First, on April 18, KelpDAO was hacked due to a flaw in cross-chain verification configuration, resulting in the theft of approximately $293 million;
then, on April 29, Syndicate Commons' cross-chain bridge experienced a message verification failure, causing the token to plummet nearly 35%.
The attackers did not touch the core smart contract code but exploited the "trust blind spot" in the design of the cross-chain bridge—faking a message, and the system obediently approved it.
These two incidents once again expose a core issue: **Cross-chain bridges are becoming one of the "biggest weak points" in blockchain security.**
For ordinary users and project teams, the warning from these events is: the underlying trust model of cross-chain bridges is being systematically challenged.
This article starts from the essence of risk and provides practical protective suggestions.
---
**1. Why Are Cross-Chain Bridges Prone to "Falling Over"?**
Frequent accidents in cross-chain bridges stem from several common design flaws:
1. **Verification mechanisms are too simple**
Single-node confirmation can be broken, allowing hackers to forge instructions. This "single point of trust" pattern is equivalent to having no defenses in a decentralized world.
2. **Lack of two-way reconciliation**
Events on the source chain are not recognized by the target chain, enabling forged messages to pass freely. It's like a bank only checking your check but not verifying your account balance by phone.
3. **Over-concentrated permissions**
Large funds pools without limits, delays, or multi-signature protections can be drained in one breach. Like a safe with keys held by only one person—lose the key, and it's all over.
4. **Insufficient auditing**
Many vulnerabilities are only discovered after months of operation, leaving attack windows open for a long time. Auditing at launch does not guarantee eternal security; new methods often emerge after audits.
Both incidents fundamentally stem from "trust in the wrong single link."
---
**2. Common Risk Types of Cross-Chain Bridges**
Every link in a cross-chain bridge can become a breach point; stay vigilant when using.

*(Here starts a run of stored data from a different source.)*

-- ==== Sys2Proof/Machine/Mgmt.lean ====
section
/-! DEFINITION. Management, reset and start-up (R478–R513), the power-on and trip events (R385–R387, R416), the state memory's
errors (R546). BOOT_SEL, and what start-up finds in the retained store, arrive as operands. -/

namespace Sys2Proof.Machine

open Sys2Proof

/-! ## Output pins (R478, R481, R388, R416) -/

/-- ALERT_N is low. -/
def State.alertLow (s : State) : Bool :=
  s.mg.up && (s.getW .hctl 0x090 &&& ~~~(s.getW .hctl 0x094) &&& 0x1F) != 0

/-- THERM_TRIP_N is low: after a trip, and while PKG_RESET_N is low with the trip still latched (R416, R568). -/
def State.tripLow (s : State) : Bool :=
  s.mg.tripped || (s.mg.aux && s.mg.resetLow && s.isSet .hctl Reg.HCTL.TRIP_LAST_VALID)

/-- OC_ALERT_N is low. -/
def State.ocLow (s : State) : Bool := s.pw.ocAlert

/-! ## Power, pins and resets (R482–R486, R499) -/

/-- The input is lost (R389): everything stops; the assay die stops too (R440). -/
def execInputPowerLoss (s : State) : Ans :=
  .next (
    let s := { s with mg := { s.mg with rails := false, aux := false, tripped := false, i3cAddr := none, i3cOff := 0 } }
    let s := { s with assay := { s.assay with running := false } }
    (s.wipeFor 0).setW .hctl 0x2BC 0)

/-- The auxiliary rail comes good: the I3C target answers (R508, R566). -/
def execAuxRailGood (s : State) : Ans := .next { s with mg := { s.mg with aux := true } }

/-- The input rises to 40 V: a power-on reset (R482). -/
def execPowerOn (s : State) : Ans :=
  .next (
    let s := { s with mg := { s.mg with rails := false, tripped := false, isolated := false } }
    (s.wipeFor 0).setF .hctl Reg.HCTL.TRIP_LAST_VALID 0)

/-- Every internal rail comes good: s0 when PKG_RESET_N is high (R386, R486). -/
def execInternalRailsGood (sel : Fin 4) (rot : StoreRot) (s : State) : Ans :=
  .next (
    if s.mg.rails || s.mg.tripped then s else
    let s := { s with mg := { s.mg with rails := true } }
    if s.mg.up then s.startBoot sel rot else s)

/-- PKG_RESET_N is low for 20 µs: reset; a thermal trip ends as this reset (R416, R479, R482). -/
def execPkgResetAssert (s : State) : Ans :=
  .next (
    let trip := s.mg.tripped
    let s := { s with mg := { s.mg with resetLow := true, tripped := false } }
    if trip then s.wipeFor 2 else (s.wipeFor 1).setF .hctl Reg.HCTL.TRIP_LAST_VALID 0)

/-- PKG_RESET_N goes high: s0 when the rails are good (R486). -/
def execPkgResetRelease (sel : Fin 4) (rot : StoreRot) (s : State) : Ans :=
  .next (
    if !s.mg.resetLow then s else
    let s := { s with mg := { s.mg with resetLow := false } }
    if s.mg.up then s.startBoot sel rot else s)
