/-- Epochs, heat counts, lost-page scans and zeroed frames (07_data_placement.md, R202, R207, R211, R212). -/
def Obligations.HeatAndScans : Prop :=
  (∀ (s : State) (c : Fin 6) (p : Fin 1048576) (e : XEntry) (x : Page),
    s.mm.xlat.find (c * 2 ^ 20 + p) = some e →
    x = s.page p →
    x.st ≠ .free →
    exec (.heatCountFlush c p) s = .next (({ s with mm := { s.mm with xlat := s.mm.xlat.del (c * 2 ^ 20 + p) } } : State).setPg (.own p) { x with
        cnt := x.cnt.plus e.cnt, byFid := e.byFid.foldl (fun m x => m.put x.1 (m.getD x.1 0 + x.2)) x.byFid })) ∧
  (∀ (s a : State),
    (a = { s.flushAll with mm := { s.flushAll.mm with
      pages := s.flushAll.mm.pages.map (fun (e : Nat × Page) => (e.1, e.2.epoch))
      guests := s.flushAll.mm.guests.map (fun (e : Nat × Page) => (e.1, e.2.epoch))
      epochBytes := 0 } }) →
    a.hcAway = false →
    exec .placeEpochEnd s =
      .next (a.startCands (a.getF .place Reg.PLACE.MIG_BUDGET_GBPS * 1000 * a.getF .place Reg.PLACE.EPOCH_US) a.candidates)) ∧
  (∀ (s : State) (f : Fin 1048576) (p : Nat) (x : Page),
    s.ready = true →
    (s.mm.pages.find? (fun e => decide (f.val ≤ e.1) && e.2.st = .lost)) = some (p, x) →
    ∃ t, exec (.lostScan f) s = .next t ∧ t.lostNext = p + 2 ^ 31 ∧
      t = ((s.setF .place Reg.PLACE.LOST_SCAN_FROM f).setF .place Reg.PLACE.LOST_NEXT_PAGE (Config.freeNat s.freeCtr % 2 ^ 20)).tickFree) ∧
  (∀ (s a : State) (f : Fin 1048576),
    s.mm.zeroing.getD f false = true →
    a = s.addPair (chanUnit (frameChan f)) Reg.MCHN.WR_BYTES_LO Reg.MCHN.WR_BYTES_HI (2 ^ 21) →
    exec (.frameZeroDone f) s = .next (((({ a with mm := { a.mm with zeroing := a.mm.zeroing.del f } } : State).retireWaiting (frameChan f)).drainAll).reqStep))

/-- The passes of a page move, and its end (07_data_placement.md, R197, R213, R214, 06_memory.md). -/
def Obligations.PageMoves : Prop :=
  (∀ (s a : State) (g : Bool) (k : Nat) (m : Move) (p : Page),
    p = s.pg (pgRef g k) →
    p.move = some m →
    m.granted = true →
    m.pass < 4 →
    s.spillBusy (pgRef g k) = false →
    (a = s.copyBytes p m (if m.pass = 1 then 32768 else m.todo.length)) →
    s.pageListed p = false →
    exec (.movePassDone g k []) s = .next ((a.setPg (pgRef g k) { p with move := some { m with
        pass := if m.pass = 3 ∨ m.marked.length ≤ 64 then 4 else m.pass + 1
        todo := m.marked, marked := [] } }).copyMarked (pgRef g k) m.marked)) ∧
  (∀ (s a b : State) (k id new : Nat) (m : Move) (p : Page),
    p = s.page k →
    p.move = some m →
    m.granted = true →
    m.pass = 4 →
    m.dest = .frame new →
    s.pageOfFrame new = none →
    s.mm.zeroing.getD new false = false →
    p.place = .frame id →
    m.why ≠ .retire →
    s.spillBusy (.own k) = false →
    b = s.copyBytes p m m.todo.length →
    a = (b.invalidate k) →
    (a.page k).frame? = some id →
    (a.page k).place = .frame id →
    s.pageListed p = false →
    exec (.pageMoveDone false k []) s = .next (((((((a.setPg (.own k) { a.page k with st := .loc, place := .frame new, move := none }).releaseHeld m
        (.frame new)).addPair .place
        Reg.PLACE.MOVES_LO Reg.PLACE.MOVES_HI 1).leaveFrame id).drainStep (frameChan id)).placeCounts).reqStep))
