-- ==== Sys2Proof/Laws/KeptMemOps.lean ====
section
/-! SUPPORT. Each operation and meaning of Machine/MemOps.lean keeps what every command keeps (Safety.lean). -/

set_option Elab.async false
set_option linter.tactic.unusedName false
set_option linter.unusedTactic false

namespace Sys2Proof.Machine

open Sys2Proof

theorem State.setPg_kept {s0 s : State} (h : Kept s0 s) (r : PgRef) (v : Page) :
    Kept s0 (State.setPg s r v) := by
  unfold State.setPg
  repeat' (first
    | (extract_lets +onlyGivenNames x; refine Kept.viaMem x rfl (fun hx => ?_); clear_value x)
    | split
    | with_reducible exact Kept.upd (by assumption) (by assumption))

theorem State.holdAccess_kept {s0 s : State} (h : Kept s0 s) (addr : Nat) (n : Nat) (bs : List Byte) :
    Kept s0 (State.holdAccess s addr n bs) := by
  unfold State.holdAccess
  repeat' (first
    | with_reducible assumption
    | (extract_lets +onlyGivenNames x; clear_value x)
    | with_reducible refine State.setPg_kept ?_ ..
    | split)

theorem State.readHost_kept {s0 s : State} (h : Kept s0 s) (a : Nat) (n : Nat) :
    Kept s0 (State.readHost s a n) := by
  unfold State.readHost
  repeat' (first
    | with_reducible assumption
    | with_reducible refine State.emit_kept ?_ ..)

theorem State.readAt_kept {s0 s : State} (h : Kept s0 s) (pl : Place) (addr : Nat) (n : Nat) :
    Kept s0 (State.readAt s pl addr n) := by
  unfold State.readAt
  repeat' (first
    | with_reducible assumption
    | with_reducible refine State.sendMessage_kept ?_ ..
    | with_reducible refine State.readHost_kept ?_ ..
    | split)

theorem State.awayPage_kept {s0 s : State} (h : Kept s0 s) (addr : Nat) (n : Nat) :
    Kept s0 (State.awayPage s addr n) := by
  unfold State.awayPage
  repeat' (first
    | with_reducible assumption
    | (extract_lets +onlyGivenNames x; clear_value x)
    | with_reducible refine State.holdAccess_kept ?_ ..
    | with_reducible refine State.readAt_kept ?_ ..
    | split)

theorem State.awayRead_kept {s0 s : State} (h : Kept s0 s) (addr : Nat) (n : Nat) (a0 : Nat) :
    Kept s0 (State.awayRead s addr n a0) := by
  induction a0 generalizing s addr n with
  | zero =>
    unfold State.awayRead
    repeat' (with_reducible assumption)
  | succ n ih =>
    unfold State.awayRead
    repeat' (first
      | with_reducible assumption
      | (extract_lets +onlyGivenNames x; first
            | clear_value x
            | skip)
      | with_reducible refine ih ?_ ..
      | with_reducible refine State.awayPage_kept ?_ ..
      | split)

theorem State.countBytes_kept {s0 s : State} (h : Kept s0 s) (page : Nat) (write : Bool) (n : Nat) :
    Kept s0 (State.countBytes s page write n) := by
  unfold State.countBytes
  repeat' (first
    | with_reducible assumption
    | (extract_lets +onlyGivenNames x; clear_value x)
    | with_reducible refine State.addPair_kept ?_ ..
    | split)

theorem State.flushEntry_kept {s0 s : State} (h : Kept s0 s) (key : Nat) :
    Kept s0 (State.flushEntry s key) := by
  unfold State.flushEntry
  repeat' (first
    | with_reducible assumption
    | (extract_lets +onlyGivenNames x; first
          | (refine Kept.via x ?_ (fun hx => ?_); subst x; rotate_left; clear_value x)
          | (refine Kept.viaMem x rfl (fun hx => ?_); clear_value x)
          | clear_value x)
    | with_reducible refine State.setPg_kept ?_ ..
    | split
    | with_reducible exact Kept.upd (by assumption) (by assumption))

theorem State.evictXlat_kept {s0 s : State} (h : Kept s0 s) (cache : Nat) :
    Kept s0 (State.evictXlat s cache) := by
  unfold State.evictXlat
  repeat' (first
    | with_reducible assumption
    | (extract_lets +onlyGivenNames x; first
          | clear_value x
          | skip)
    | with_reducible refine State.flushEntry_kept ?_ ..
    | with_reducible refine State.tickFree_kept ?_ ..
    | split)

theorem State.countAccesses_kept {s0 s : State} (h : Kept s0 s) (q : Req) (page : Nat) (n : Nat) :
    Kept s0 (State.countAccesses s q page n) := by
  unfold State.countAccesses
  repeat' (first
    | with_reducible assumption
    | (extract_lets +onlyGivenNames x; first
          | (refine Kept.via x ?_ (fun hx => ?_); subst x; rotate_left; clear_value x)
          | (refine Kept.viaMem x rfl (fun hx => ?_); clear_value x)
          | clear_value x
          | skip)
    | with_reducible refine State.evictXlat_kept ?_ ..
    | with_reducible refine State.bump_kept ?_ ..
    | split
    | with_reducible exact Kept.upd (by assumption) (by assumption))

theorem State.countAccess_kept {s0 s : State} (h : Kept s0 s) (q : Req) (page : Nat) :
    Kept s0 (State.countAccess s q page) := by
  unfold State.countAccess
  repeat' (first
    | with_reducible assumption
    | with_reducible refine State.countAccesses_kept ?_ ..)

theorem State.readLines_kept {s0 s : State} (h : Kept s0 s) (q : Req) (line : Nat) (a0 : Nat) :
    Kept s0 (State.readLines s q line a0) := by
  induction a0 generalizing s q line with
  | zero =>
    unfold State.readLines
    repeat' (with_reducible assumption)
  | succ n ih =>
    unfold State.readLines
    repeat' (first
      | with_reducible assumption
      | (extract_lets +onlyGivenNames x; first
            | (refine Kept.via x ?_ (fun hx => ?_); subst x; rotate_left; clear_value x)
            | skip)
      | with_reducible refine ih ?_ ..
      | with_reducible refine State.countBytes_kept ?_ ..
      | with_reducible refine State.countAccess_kept ?_ ..)

theorem State.poisonOver_kept {s0 s : State} (h : Kept s0 s) (addr : Nat) (st : Nat) :
    Kept s0 (State.poisonOver s addr st) := by
  unfold State.poisonOver
  repeat' (first
    | with_reducible assumption
    | (extract_lets +onlyGivenNames x; clear_value x)
    | with_reducible refine State.setPg_kept ?_ ..
    | split)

1. **Verification mechanism vulnerabilities**
Single-point verification is easy to break, allowing forged messages to pass. Once hackers control the verification node, they hold the "release button" for all cross-chain assets.
2. **Contract logic flaws**
Such as missing permission checks, reentrancy vulnerabilities, etc. These small code oversights often become backdoors repeatedly exploited.
3. **Centralized node risks**
If servers, APIs, or keys are compromised, the system can go out of control. Centralized components relied upon by cross-chain bridges are favorite targets for nation-state hackers.
4. **Data trustworthiness issues**
External data hijacked or tampered with can cause incorrect execution. Oracles or off-chain data sources being polluted can cause the entire bridge to "go in the wrong direction."
5. **Concentrated funds pools**
Large assets without risk controls can be quickly drained if breached. Storing all user funds in one pool is like setting a trap for hackers—an "all-in-one" opportunity.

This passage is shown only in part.